Sure, we can assume that. As we said during today's meeting: we can assume this, design our algorithm around it and once we have better predictions our system will perform better.

To simulate this we can make the user behaviour available to the devices, then the device can just look to the future in the data. This would give us the optimal performance. Then we can evaluate against that.

  • Upside: We can publish the devices states at time t (now), and still consider that the user's behavior is fairly unknown.

I wouldn't dare to make this assumption. Just because one attempt at modelling the user behaviour from this data fails, doesn't mean the behaviour cannot be learned --- we're just using the wrong method.

Adrien-Luxey commented 6 years ago

How is this different from Sprinkler? And why did it work there? Or didn't it?

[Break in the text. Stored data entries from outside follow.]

theorem buildTree_eq_ok {freq : Table Dword 256} {old : Table Node 511} {tree : Tree}
    (h : buildTree freq old = .ok tree) :
    (countedSymbols freq).length ≠ 0 ∧ totalWeight freq < 2 ^ 64 ∧
      tree = treeOfLeaves (sortLeaves (countedSymbols freq)) old := by
  obtain ⟨u, h1, h⟩ := bind_eq_ok h
  obtain ⟨u', h2, h⟩ := bind_eq_ok h
  cases h
  exact ⟨by simpa using require_eq_ok h1, by simpa using require_eq_ok h2, rfl⟩

theorem execBuild_cases {s t : State} (h : exec .build s = .next t) :
    (∃ tree, buildTree s.freq s.tree.node = .ok tree ∧
      t = { s with tree := tree, flags := setTreeFlag s.flags }) ∨
      ∃ r, buildTree s.freq s.tree.node = .error r ∧
        t = raisedState (spoilBuild (countedSymbols s.freq).length) s r := by
  rcases conclude_cases (next_inj h) with h | ⟨r, h, ht⟩
  · obtain ⟨tree, h1, h2⟩ := bind_eq_ok h
    cases h2; exact .inl ⟨tree, h1, rfl⟩
  · rcases bind_eq_error h with h | ⟨tree, h1, h2⟩
    · exact .inr ⟨r, h, ht⟩
    · cases h2

theorem mapError_eq_ok {α : Type} {m : Run α} {x : α} (h : m.mapError Stop.raising = .ok x) : m = .ok x := by
  cases m with
  | ok y => cases h; rfl
  | error r => cases h

theorem mapError_eq_error {α : Type} {m : Run α} {e : Stop} (h : m.mapError Stop.raising = .error e) :
    ∃ r, m = .error r ∧ e = .raising r := by
  cases m with
  | ok y => cases h
  | error r => cases h; exact ⟨r, rfl, rfl⟩

theorem walkStack_error {maxLen : Nat} {node : Table Node 511} :
    ∀ {visits : Nat} {stack : List (NodeRef × Nat)} {len : Table Byte 256} {r : Raise},
      walkStack maxLen node visits stack len = .error (.raising r) → r.kind = .unrepresentableCode
  | _, [], _, _, h => by simp [walkStack] at h
  | 0, _ :: _, _, _, h => by simp [walkStack] at h
  | _ + 1, (none, _) :: _, _, _, h => by simp [walkStack] at h
  | visits + 1, (some t, d) :: stack, len, r, h => by
    simp only [walkStack] at h
    split at h
    · exact walkStack_error h
    · split at h
      · cases h; rfl
      · exact walkStack_error h

theorem treeLengths_error {maxLen : Nat} {tree : Tree} {r : Raise}
    (h : treeLengths maxLen tree = .error (.raising r)) : r.kind = .unrepresentableCode := by
  unfold treeLengths at h
  split at h
  · cases h
  · simp only at h
    split at h
    · exact walkStack_error h
    · cases h

theorem execWalk_cases {s t : State} (h : exec .walk s = .next t) :
    (s.flags.tree = true ∧ ∃ len, treeLengths s.cfg.maxCodeLen s.tree = .ok len ∧ t = withLengths s len) ∨
      (s.flags.tree = false ∧ t = raisedState spoilWalk s { kind := .sequence, info := 1 }) ∨
      ∃ r, s.flags.tree = true ∧ treeLengths s.cfg.maxCodeLen s.tree = .error (.raising r) ∧
        t = raisedState spoilWalk s r := by
  rcases concludeOrFault_cases h with h | ⟨r, h, ht⟩
  · obtain ⟨u, h1, h⟩ := bind_eq_ok h
    obtain ⟨len, h2, h⟩ := bind_eq_ok h
    cases h
    exact .inl ⟨require_eq_ok (mapError_eq_ok h1), len, h2, rfl⟩
  · rcases bind_eq_error h with h | ⟨u, h1, h⟩
    · obtain ⟨r', h1, h2⟩ := mapError_eq_error h
      cases h2
      obtain ⟨hf, rfl⟩ := require_eq_error h1
      exact .inr (.inl ⟨hf, ht⟩)
    · rcases bind_eq_error h with h | ⟨len, h2, h⟩
      · exact .inr (.inr ⟨r, require_eq_ok (mapError_eq_ok h1), h, ht⟩)
      · cases h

Our previous model was just a Markov model. Hidden Markov Models (HMMs) are a conjunction of two Markov models.

I wouldn't dare to make this assumption. Just because one attempt at modelling the user behaviour from this data fails, doesn't mean the behaviour cannot be learned --- we're just using the wrong method.

Only devices online at time t publish the probability of being online at time t+1. We could use only the prediction, but the fact it's in the DHT means that the device is online at t.

I think we will use this crappy inference for now, as long at it provides decent predictions.

dbosk commented 6 years ago

On Sat 14 Apr 2018 08:27:08 GMT, Adrien Luxey wrote:

I wouldn't dare to make this assumption. Just because one attempt at modelling the user behaviour from this data fails, doesn't mean the behaviour cannot be learned --- we're just using the wrong method.

Only devices online at time t publish the probability of being online at time t+1. We could use only the prediction, but the fact it's in the DHT means that the device is online at t.

With this approach I can just read in the DHT when a device is online and offline. Sounds like enough to build a statistical model of the device's behaviour. Specifically if the addresses are static.

dbosk commented 6 years ago

What is the state of the title of this issue? We cannot infer behaviour from the observations, or can we? It sounds like it's possible in the paper.

dbosk commented 6 years ago

Is this still an issue after changing to a not-hidden Markov model?

Adrien-Luxey commented 6 years ago

The issue still holds: after discussion, we understood that the sequence of the devices' connections was not enough to infer the HMM of the user's behavior. We would need more info (the user's location, or each device's probability of being online at each of the user's locations).

Our solution is to estimate a device's probability of staying online without the user's HMM. We will come back to that in the paper.